На что получила категорическое: “А для чего нам тогда нужна сопровождающая”? Убежала, но в этот раз ненадолго. Вернулась с мешком. Вареник в мешок лезть отказался наотрез. Верно, клаустрофобией страдал в результате младенческой травмы (предположение Харона)
-Посттравматический синдром. А то как бы он в ЗЗААДе оказался?
    Максимум, что удалось Тренику, укутать щенка и уговорить вести себя потише.
    “Зал ожидания” был гулко пуст. Эхо гоняло слова от стенке к стенке, преламливало, искажало, часть теряло по дороге и возвращало в совершенно необычном виде. Так что сказанное:
-Вот мы и на месте.
-Как  пусто.
-Тут красиво.
-А где все?
-Я уже была здесь.
   Вернулось странным “вот пусто тут где здесь”
   На голос выскочили офбиохи и устроили поверхностный небрежный досмотр.
-Вот, молодой человек, – хвастливо сообщила тетка Тренику, – для чего нужны сопровождающие. Формальности улажены, осталось одно испытание.
      Треник почувствовал укол совести. Действительно, проскочили на “ура”, но признаваться и раскаиваться не собирался:
-И что за испытание?
-Плохо быть недоверчивым, – снисходительно пожурила тетка. – Испытание тоже формальность.
    В “зале ожидания” очерченный на полу круг стал опускаться, оставив балкон по контуру. На месте дыры подняли целый мир с полями, лесами, реками, озерами, деревеньками, городами. Маленькие, величиной с мизинец жители суетились, жили своей жизнью, работали, пахали.
-Маленький мир, – вещал длинный человек, – чья жизнь висит на одном единственном волоске. Но на каком? Вот, – человек в пиджачной паре и котелке протянул большие портновские ножницы Тренику, – Вам предоставлена почетная возможность выбрать волос и решить судьбу маленького мира, а так же возможность прохода в Верхний город.
   Треник попятился. Почему он? Он не в претензии, если это сделает кто-нибудь другой. Сопровождающая, например.   
  Баса бросилась на шею. Что-то тяжелое упало в нижний карман двухцветного халата. Ах, да. Им же ещё раздали халаты, типа униформа, с карманами в три ряда. Понасовали всякой ерунды, иначе подозрительно. Карандаши и блокноты в два верхних ряда и много маленьких цветастых салфеток в нижние. Вот в эти тряпки и подбросила нечто.

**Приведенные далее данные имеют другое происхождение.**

theorem activated_counts (hm : m.src < 8) (h : m.sorusId = s.dev.fw.sorusId) (hh : s.dev.isHead = true) :
    MakesSome (.activated m) s fun e => natBit (e.fld R.UPD_STATUS_ACTIVATED) m.src = true ∧ natBit e.fw.notActivated m.src = false ∧
      (allIn s.dev (s.dev.fld R.UPD_STATUS_ACTIVATED ||| 2 ^ m.src) → e.fld R.UPD_STATUS_PHASE = 7) := by
  obtain ⟨mask, hmask⟩ : ∃ x, s.dev.fld R.UPD_STATUS_ACTIVATED ||| 2 ^ m.src = x := ⟨_, rfl⟩
  obtain ⟨z, hz⟩ : ∃ z, onFw (s.dev.setFld R.UPD_STATUS_ACTIVATED mask) { s.dev.fw with
    notActivated := cleared s.dev.fw.notActivated m.src } = z := ⟨_, rfl⟩
  have hA : z.fld R.UPD_STATUS_ACTIVATED = mask := by
    rw [← hz, fld_onFw]
    exact fld_setFld_lt _ (by decide) (hmask ▸ activated_lt hm)
  have hN : z.fw.notActivated = cleared s.dev.fw.notActivated m.src := by rw [← hz, fw_onFw]
  have hT : z.targets = s.dev.targets :=
    targets_congr (by rw [← hz, fw_onFw]) (by rw [← hz, fld_onFw]; exact fld_setFld_reg _ _ _ _ (by decide))
  have hH : z.isHead = true := by
    rw [Dev.isHead, ← hz, flag_onFw]
    exact (flag_setFld_reg _ _ _ _ (by decide)).trans hh
  have hbit : natBit mask m.src = true := by
    rw [← hmask, natBit_eq_testBit, Nat.testBit_or, Nat.testBit_two_pow_self, Bool.or_true]
  rw [hmask]
  refine ⟨z.settleUpdate, dev_makes (execActivated.eq_def ..) (decide_eq_true hm) ?_, ?_, ?_, fun hall => ?_⟩
  · rw [← hz, ← hmask]
    exact if_pos (by rw [hh, beq_iff_eq.2 h]; rfl)
  · rw [fld_settleUpdate_apart _ (by decide), hA]
    exact hbit
  · rw [fw_settleUpdate _ Fw.notActivated fun _ => rfl, hN]
    exact natBit_cleared _ _
  · unfold Dev.settleUpdate
    rw [if_pos (by rw [hH, hA, hT, Bool.true_and, beq_iff_eq]; exact hall)]
    exact phase_updPhase _ (by decide)

theorem notActivated_counts (hm : m.src < 8) (h : m.sorusId = s.dev.fw.sorusId) (hh : s.dev.isHead = true) :
    MakesSome (.notActivated m) s fun e => natBit e.fw.notActivated m.src = true ∧
      (s.dev.fld R.UPD_STATUS_PHASE ≠ 8 → e.fld R.UPD_STATUS_PHASE = 5 ∧ e.fw.armA.isSome = true) := by
  obtain ⟨x, hx⟩ : ∃ x, onFw s.dev { s.dev.fw with notActivated := s.dev.fw.notActivated ||| 2 ^ m.src } = x := ⟨_, rfl⟩
  obtain ⟨z, hz⟩ : ∃ z, x.log { source := 0x10, inst := m.src, cls := 5 } = z := ⟨_, rfl⟩
  have hN : z.fw.notActivated = s.dev.fw.notActivated ||| 2 ^ m.src := by
    rw [← hz, of_quiet (fun x => x.fw.notActivated) (fun _ => rfl) (quiet_log _ _), ← hx, fw_onFw]
  have hP : z.fld R.UPD_STATUS_PHASE = s.dev.fld R.UPD_STATUS_PHASE := by
    rw [← hz, fld_log_other _ _ (by decide), ← hx, fld_onFw]
  have hbit : natBit (s.dev.fw.notActivated ||| 2 ^ m.src) m.src = true := by
    rw [natBit_eq_testBit, Nat.testBit_or, Nat.testBit_two_pow_self, Bool.or_true]
  refine ⟨if z.fld R.UPD_STATUS_PHASE == 8 then z else z.armAll, dev_makes (execNotActivated.eq_def ..) (decide_eq_true hm) ?_, ?_, fun h8 => ?_⟩
  · rw [← hz, ← hx]
    exact if_pos (by rw [hh, beq_iff_eq.2 h]; rfl)
  · split
    · rw [hN]
      exact hbit
    · rw [fw_armAll _ Fw.notActivated (fun _ => rfl) fun _ _ _ _ => rfl, hN]
      exact hbit
  · rw [if_neg (by rw [beq_iff_eq, hP]; exact h8)]
    obtain ⟨h5, hA, -⟩ := armAll_spec z rfl
    exact ⟨h5, by rw [hA]; rfl⟩
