theorem runCopy_one {b : LedBy} : runCopy b x ⟨s, 0, 0, false⟩ = copyPart b x ⟨s, 0, 0, false⟩ (x.dst, x.len) := by
  unfold runCopy
  rw [show x.dst + (⟨s, 0, 0, false⟩ : Run).bytes = x.dst from rfl, show x.len - (⟨s, 0, 0, false⟩ : Run).bytes = x.len from rfl,
    lineParts_one h0 hl]
  rfl

omit h0 hl in
theorem copyPart_of (src : Option (Nat × Nat)) {g : LedGot} {w : Run} (hg : sourceRead s q x = g)
    (hw : runWrite (writerOf s q sq target src) x.dst g.bytes ⟨{ s with dev := g.dev }, 0, 0, false⟩ = w) :
    copyPart (writerOf s q sq target src) x ⟨s, 0, 0, false⟩ (x.dst, x.len) =
      if w.status != leOk || w.waits then w else { w with status := g.status } := by
  have hr : s.dev.ledRead (fnRid (writerOf s q sq target src).fn) (x.src + (x.dst - x.dst)) x.len = g := by
    rw [Nat.sub_self]
    exact hg
  unfold copyPart
  refine (if_neg (show ¬(((0 : Nat) != leOk) || false) = true by decide)).trans ?_
  dsimp only
  rw [hr, hw]

theorem runCopy_unread (src : Option (Nat × Nat)) (hn : (sourceRead s q x).bytes = []) :
    runCopy (writerOf s q sq target src) x ⟨s, 0, 0, false⟩ =
      ⟨{ s with dev := (sourceRead s q x).dev }, 0, (sourceRead s q x).status, false⟩ := by
  have hw (r : Run) : runWrite (writerOf s q sq target src) x.dst (sourceRead s q x).bytes r = r := by
    rw [hn]
    exact runWrite_nil
  rw [runCopy_one h0 hl, copyPart_of src rfl (hw _)]
  exact if_neg (show ¬(((0 : Nat) != leOk) || false) = true by decide)

theorem runCopy_read (hg : (sourceRead s q x).status = 0) (hn : (sourceRead s q x).bytes.length = x.len)
    (ha : x.dst + x.len ≤ x.src ∨ x.src + x.len ≤ x.dst) :
    runCopy (writerOf s q sq target (some (x.src, x.len))) x ⟨s, 0, 0, false⟩ =
      putRun 0 x.len (({ s with dev := (sourceRead s q x).dev } : State).ledWrite (writerOf s q sq target (some (x.src, x.len))) x.dst
        (sourceRead s q x).bytes) := by
  have hw := runWrite_one (b := writerOf s q sq target (some (x.src, x.len))) (a := x.dst) (bs := (sourceRead s q x).bytes)
    (u := { s with dev := (sourceRead s q x).dev }) (n := 0) (by rw [hn]; exact h0) (by rw [hn]; exact hl) (by rw [hn]; exact writer_clear ha)
  rw [runCopy_one h0 hl, copyPart_of _ rfl hw, hg, hn]
  exact putRun_zero _ _

end

variable (hq : q < 8192) (hk : s.dev.clocksOk = true) (hd : s.dev.desc q sq = some x) (hm : s.dev.mayRun q x = true) (h0 : x.bytes = 0)
include hq hk hd hm h0

/-- A command of the engine ends its descriptor with what its operation comes to. -/
theorem descEnds_of {c : Instr} {op : Nat} {target : Desc → BitVec 16} {f : LedBy → Desc → Run → Run} {result : Desc → Run → Nat}
    (hc : exec c s = onLedger (queueOk q) (fun t => t.runDesc q sq op target f result) s) (hop : x.op = op) {z : State} {n st : Nat} {w : Word}
    (hr : f ⟨s.dev.qOwner q, q, sq, 0, target x, if op == 2 then none else some (x.src, x.len)⟩ x ⟨s, 0, 0, false⟩ = ⟨z, n, st, false⟩)
    (hw : word (result x ⟨z, n, st, false⟩) = w) : descEnds c s z q sq st n w := by
  rw [← hw]
  exact ledger_gives hc hq hk (runDesc_ends hd hm hop h0 (by rw [hop]; exact hr))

   Почти сразу отклеилась и подмигнула.
   Похоже, делать нечего, только брать ножницы и идти что-то там резать.
   По узкой винтовой лестнице спустился в подмирье и замер нерешительно. Мир держался на множестве нитей. А вдруг он отрежет что-то нужное, и весь игрушечный, но живой мир погибнет из-за его косорукости? Крохотные лошадки не будут скакать по зеленым лугам, вороватый помощник мельника не будет досыпать в ситник грубый помол, коровы уже никогда не побредут, громыхая боталом, на вечерню дойку… Нет, он не станет ничего резать. Если это может кому-о повредить, что-то сломать..
-Вы обязаны срезать нить, хотя бы одну. Без этого условия вход в Верхний город невозможен.
    И когда Треник решил решительно отказаться от сомнительной чести, наверху случился переполох.


Бунт и вылазка на джекасс.

     Уже по составу делегации Шайту показалось, что не все так радужно и весело, как они улыбались. Из десятка человек, прибывших на вечеринку, только трое были непосредственно кредиторами, остальные - моряки самого бандитского вида. И выглядели очень подозрительно.
      Валора, для которой мероприятие было лишь досадной помехой перед встречей с берегом, а на твердую землю её желалось бесконечно, поулыбалась мило ровно столько, сколько позволяли приличия и смылась, пожелав нескучного вечера.
     Галантный Луш тут же препроводил компанию в подтрюмное казино и сдал на руки «похожим». Тихонько выругался, потому что из семи гребцов за столами узрел только пятерых. Приказал подручным «раздеть гостей до нитки» и тоже смылся.
     Всю компашку Шайт накрыл в канатной. Оба пропавших гребца лежали спеленатые, на них восседал Контрос.  Луш, Пирс и боцман о чем-то жарко спорили, а чуть в сторонке стоял один из гостей-кредиторов.
-О, Шайт. Хорошо, что ты к нам заглянул, очень своевременно.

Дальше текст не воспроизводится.